Между ним и чеховским рассказом есть существенные различия: Бовари как личность гораздо мельче Дымова, а Эмма — значительнее Ольги Ивановны. Однако если предположить, что «Попрыгунья» — это криптопародия на роман Флобера (как и «Душечка» — на его повесть «Простая душа»), то эти изменения носят сознательный характер и представляют собой следствие «пародийного переосмысления»3. Переставляя акценты, Чехов, как и в «Душечке», черпает мотивы своего рассказа из всего гипотекста, лишь актуализируя или переосмысляя то существенные, а то и второстепенные его детали.
Так, Бовари, хотя и не по собственной инициативе, делает попытку стать чем-то большим, чем практикующий врач. Правда, сделанная им операция по выпрямлению стопы Ипполиту кончается плачевно, однако до переезда из Тоста врачебная деятельность Бовари протекала вполне успешно: «его репутация вполне установилась. <...> Он особенно удачно лечил катары и болезни груди...»4 Возможно, именно из этого зерна и произрастают научные способности Дымова, впрочем, пока лишь намечающиеся. Ведь то, что он «редкий, необыкновенный, великий человек», скорее очередная аберрация Ольги Ивановны (П. 8; 31), а в действительности Дымов пока только подает надежды стать замечательным ученым. Правда, он успешно защищает диссертацию, но «предложат» ли ему «приват-доцентуру по общей патологии» (П. 8; 24), мы так и не узнаем.

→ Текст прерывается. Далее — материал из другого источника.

-- ==== Sys2Proof/Machine/Regroup.lean ====
section
/-! DEFINITION. The regrouper unit RG and its five commands (spec 41_regrouper). The conversion is computed in exact numbers and narrowed
to the registers' widths at the end (00_scope R10). -/

namespace Sys2Proof.Machine

/-- R107's loop: while at least `outW` of the `n` buffered bits of `a` remain, emit the top `outW` of them. The first argument bounds the
number of turns. Answers the groups in order and the number of bits left. -/
def emitGroups (a outW : Nat) : Nat → Nat → List Byte × Nat
  | 0, n => ([], n)
  | turns + 1, n =>
    if outW ≤ n then
      let rest := emitGroups a outW turns (n - outW)
      (BitVec.ofNat 8 ((a >>> (n - outW)) &&& mask outW) :: rest.1, rest.2)
    else ([], n)

/-- `consume(acc, cnt, x)` (R107): the new buffer, its bit count, and the groups emitted. -/
def consume (inW outW acc cnt x : Nat) : Nat × Nat × List Byte :=
  let a := acc <<< inW ||| x
  let e := emitGroups a outW (cnt + inW) (cnt + inW)
  (a &&& mask e.2, e.2, e.1)

/-- The left-aligned leftover, `(RG_ACC << (OUT_W - RG_CNT)) & mask(OUT_W)` (R108). -/
def leftAligned (u : RgUnit) : Byte :=
  BitVec.ofNat 8 ((u.acc.toNat <<< (u.outW.toNat - u.cnt.toNat)) &&& mask u.outW.toNat)

/-- Configure and start a new conversion, or reject an illegal width (R110; 10_state R28). -/
def configure (iw ow : BitVec 4) (padf : BitVec 1) (u : RgUnit) : RgUnit × Response :=
  if legalWidth iw && legalWidth ow then (⟨0#15, 0#4, iw, ow, padf, 0#4⟩, okResponse 0#64)
  else raiseRg .operand u

/-- Consume one input symbol and emit every complete group, or reject a symbol wider than `IN_W` (R112). -/
def pushSymbol (sym : Byte) (u : RgUnit) : RgUnit × Response :=
  if symbolFits u.inW sym then
    let c := consume u.inW.toNat u.outW.toNat u.acc.toNat u.cnt.toNat sym.toNat
    ({ u with acc := BitVec.ofNat 15 c.1, cnt := BitVec.ofNat 4 c.2.1 }, groupsResponse c.2.2)
  else raiseRg .operand u

/-- The unit with an empty buffer (R113). -/
def emptyBuffer (u : RgUnit) : RgUnit := { u with acc := 0#15, cnt := 0#4 }

/-- End of input (R113): with `PAD = 1` the leftover is emitted (R108); with `PAD = 0` it must be shorter than a symbol, then zero (R109). -/
def finishInput (u : RgUnit) : RgUnit × Response :=
  if u.pad = 1#1 then
    (emptyBuffer u, groupsResponse (if u.cnt = 0#4 then [] else [leftAligned u]))
  else if u.inW ≤ u.cnt then raiseRg .padExcess u
  else if u.acc ≠ 0#15 then raiseRg .padNonzero u
  else (emptyBuffer u, okResponse 0#64)

/-- The register dump of RG_READ (R114). -/
def rgDump (u : RgUnit) : BitVec 64 :=
  zext64 u.err <<< 36 ||| zext64 u.pad <<< 32 ||| zext64 u.outW <<< 28 ||| zext64 u.inW <<< 24 |||
    zext64 u.cnt <<< 16 ||| zext64 u.acc

/-- Drop the buffer and the latched error, keep the configuration (R111). -/
def clearRg (u : RgUnit) : RgUnit × Response :=
  ({ emptyBuffer u with err := 0#4 }, okResponse 0#64)

/-- Show the RG registers (R114). -/
def showRg (u : RgUnit) : RgUnit × Response :=
  (u, okResponse (rgDump u))

/-- `RG_CFG iw, ow, pad` (R110). -/
def execRgCfg (iw ow : BitVec 4) (padf : BitVec 1) (s : State) : Host.Outcome State Fault Refusal :=
  onRg (configure iw ow padf) s

/-- `RG_CLR` (R111). -/
def execRgClr (s : State) : Host.Outcome State Fault Refusal :=
  onRg clearRg s

/-- `RG_PUSH sym` (R112). -/
def execRgPush (sym : Byte) (s : State) : Host.Outcome State Fault Refusal :=
  onRg (blockedRg (pushSymbol sym)) s

/-- `RG_FIN` (R113). -/
def execRgFin (s : State) : Host.Outcome State Fault Refusal :=
  onRg (blockedRg finishInput) s

/-- `RG_READ` (R114): never blocked, writes nothing. -/
def execRgRead (s : State) : Host.Outcome State Fault Refusal :=
  onRg showRg s

end Sys2Proof.Machine
end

На первый взгляд, Ольгу Ивановну от Эммы отличают художественные и музыкальные способности. В действительности она в этом отношении нисколько не превосходит Эмму, которая, между прочим, тоже рисует и играет на фортепьяно: «Она иногда рисовала, и для Шарля было большим развлечением стоять и смотреть на ее занятие <...> Что касается музыки, то чем быстрее бегали ее пальцы, тем более он восхищался» (с. 5, 48—49). Эмма проходит и через целый ряд других кратковременных увлечений: итальянским языком, историей и философией, вышивкой, религией, благотворительностью (с. 148, 149, 258—259, 261). При этом ее претензии на серьезные занятия музыкой оказываются лишь предлогом для того, чтобы устроить встречи с новым любовником: «Когда же к ней приходили гости, она непременно говорила, что бросила музыку во время болезни и теперь не может за нее приняться. Тогда ее начали сожалеть. — Как жаль, у нее такой прекрасный талант!..» (с. 317).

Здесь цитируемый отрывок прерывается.